◆ Problem statement
Among the records that follow, find the line with "runs (.cwb 2)" and the line with "runs .fbar (machine". Set down those lines and all lines between them exactly, without adding anything.

◆ Material supplied
-- Fences, caches and free marks

theorem wit_fences : m1.acquiresAtOnce ∧ m1.turn = [] ∧ m1.queuedCells 0 = [] ∧
    runs (.qwait .quad false) m1 (fun t => decide (t.me = (m1.me.advance 4).ready)) = true ∧
    runs (.qwait .quad false) { m1 with turn := [1] } (fun t => decide (t.me.state = .waiting)) = true ∧
      runs (.fenceAr .core) m1 (fun t => decide (t.me = (m1.me.advance 4).ready)) = true ∧
    runs (.fenceAcq .pod) m1 (fun t => decide (t.me = (m1.me.advance 4).ready)) = true ∧
    runs (.fenceRel .quad) m1l (fun t => decide (t.me.relp = some (m1l.relSig 0, .quad))) = true ∧
    runs (.fenceAr .pod) m1 (fun t => decide (t.me.relp = some (m1.relSig 0, .pod))) = true ∧
    m1.quiet 0 .pkg true = true ∧
    (let s := { m1 with msgs := [.req (m1.mkReq (.ld .d false 6 2 0) 0 (.global 0) 8 [] none)] }
     s.quiet 0 .quad false = false ∧ runs (.qwait .quad false) s (fun t => decide (t.me.state = .waiting) &&
       runs .quietReport { t with msgs := [], sel := 1 } fun w => decide (w.me = (m1.me.advance 4).ready)) = true) := by
  unfold State.acquiresAtOnce; decide +kernel
theorem wit_caches : window 0 (m1l.me.gr 2) = .global ∧ m1l.translate 0 0 (m1l.me.gr 2) .load = .ok (.global 0) ∧
    m1l.l1? 0 0 = some line0 ∧ m1.l1? 0 0 = none ∧
    runs (.cwb 2) m1l (fun t => decide (t.rd (span 0 8) = 0x1122334455667788 ∧ (t.l1? 0 0).map (fun e => e.dirty) = some 0)) = true ∧
    runs (.cinv 2) m1l (fun t => decide (t.rd (span 0 8) = 0x1122334455667788 ∧ t.l1? 0 0 = none)) = true ∧
    m1l.resvq = [] ∧ m1l.retired = [] ∧ (∀ x ∈ (m1l.core 0).l1, x.line < 2 ^ 35) ∧
    runs .cwbAll m1l (fun t => decide (t.byteAt 7 = 0x11 ∧ (t.l1? 0 0).map (fun e => e.dirty) = some 0)) = true ∧
    runs .fbar (machine 1 { user with run := [(4, 5)] }) (fun t => decide (t.me = (m1.me.advance 4).ready)) = true ∧
    runs .cinvAll m1l (fun t => decide (t.rd (span 0 8) = 0x1122334455667788 ∧ (t.core 0).l1 = [])) = true ∧
    (let s := { m1 with quads := [(15, { Quad.reset with icache := [(0, 7), (1, 8)] })] }
     15 ∈ s.quads.map Prod.fst ∧ sameUnit .clus (15 * 4) 0 = true ∧ s.partOf 60 = s.partOf 0 ∧
     runs (.iinv .clus 2) s (fun t => decide ((t.quad 15).icache = [(1, 8)])) = true) := by decide +kernel
theorem wit_free_marks : (m1.me.gr 2).toNat % 65536 = 0 ∧
    (let s := { machine 1 { user with g := user.g.set 6 1 } with mem := [(0xFFFF, 1), (0x10000, 2)] }
     (match s.freePages (s.me.gr 2) 1 with | .ok l => decide (l = [0]) | _ => false) = true ∧
     runs (.mfree 6 2) s (fun t => decide (t.mem = [(0x10000, 2)] ∧ t.freeMarks = [0])) = true) ∧
    runs (.mfree 5 5) m1 (fun t => decide (t.me.tcause = 3)) = true ∧
    runs (.mfree 0 2) m1 (fun t => decide (t.me.tcause = 1)) = true ∧
    4096 < (m1.me.gr 1).toNat ∧ runs (.mfree 1 2) m1 (fun t => decide (t.me.tcause = 1)) = true := by decide +kernel

-- Synchronisation objects

/-- The object `o` at offset 0 of the scratchpad. -/
def withObject (s : State) (o : SObj) : State := { s with objs := [(2 ^ 44 / 64, o)] }
/-- A new object. -/
def newObject (k : SoKind) (n : Nat) : SObj := SObj.make 0 k true .quad n (decide (k = .bar)) Part.reset.sopol 0

theorem wit_objects_made : m1.ownLine (m1.me.gr 1) 0 ∧ m1.obj? (2 ^ 44 / 64) = none ∧
    (withObject m1 (newObject .lock 1)).obj? (2 ^ 44 / 64) = some (newObject .lock 1) ∧ (newObject .lock 1).idle = true ∧
    ({ newObject .lock 1 with holder := some (9, 9) } : SObj).idle = false ∧
    sinitN .ring (16 : Word) = 16 ∧ sinitN .bar (0x10000 : Word) = 0 ∧
    runs (.sinit .ring .die 5 1) m1 (fun t => decide (t.me.gr 5 = 0 ∧ (t.obj? (2 ^ 44 / 64)).map (fun o => o.n) = some 5)) = true ∧
    runs (.sinit .bar .die 0 1) m1 (fun t => decide (t.me.gr 0 = 3)) = true ∧
    runs (.sinit .lock .die 6 1) (withObject m1 (newObject .lock 1)) (fun t => decide (t.me.gr 6 = 2)) = true ∧
    runs (.smode 6 1) (withObject m1 (newObject .lock 1)) (fun t => decide (t.me.gr 6 = 1 + 32 + 2 * 64)) = true ∧
    runs (.sfin 1 1) (withObject m1 (newObject .lock 1)) (fun t => decide (t.me.pr 1 = true ∧ t.objs = [])) = true ∧
    runs (.sfin 1 1) m1 (fun t => decide (t.me.tcause = 5)) = true := by
  unfold State.ownLine; decide +kernel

◆ Answer to the exercise
    runs (.cwb 2) m1l (fun t => decide (t.rd (span 0 8) = 0x1122334455667788 ∧ (t.l1? 0 0).map (fun e => e.dirty) = some 0)) = true ∧
    runs (.cinv 2) m1l (fun t => decide (t.rd (span 0 8) = 0x1122334455667788 ∧ t.l1? 0 0 = none)) = true ∧
    m1l.resvq = [] ∧ m1l.retired = [] ∧ (∀ x ∈ (m1l.core 0).l1, x.line < 2 ^ 35) ∧
    runs .cwbAll m1l (fun t => decide (t.byteAt 7 = 0x11 ∧ (t.l1? 0 0).map (fun e => e.dirty) = some 0)) = true ∧
    runs .fbar (machine 1 { user with run := [(4, 5)] }) (fun t => decide (t.me = (m1.me.advance 4).ready)) = true ∧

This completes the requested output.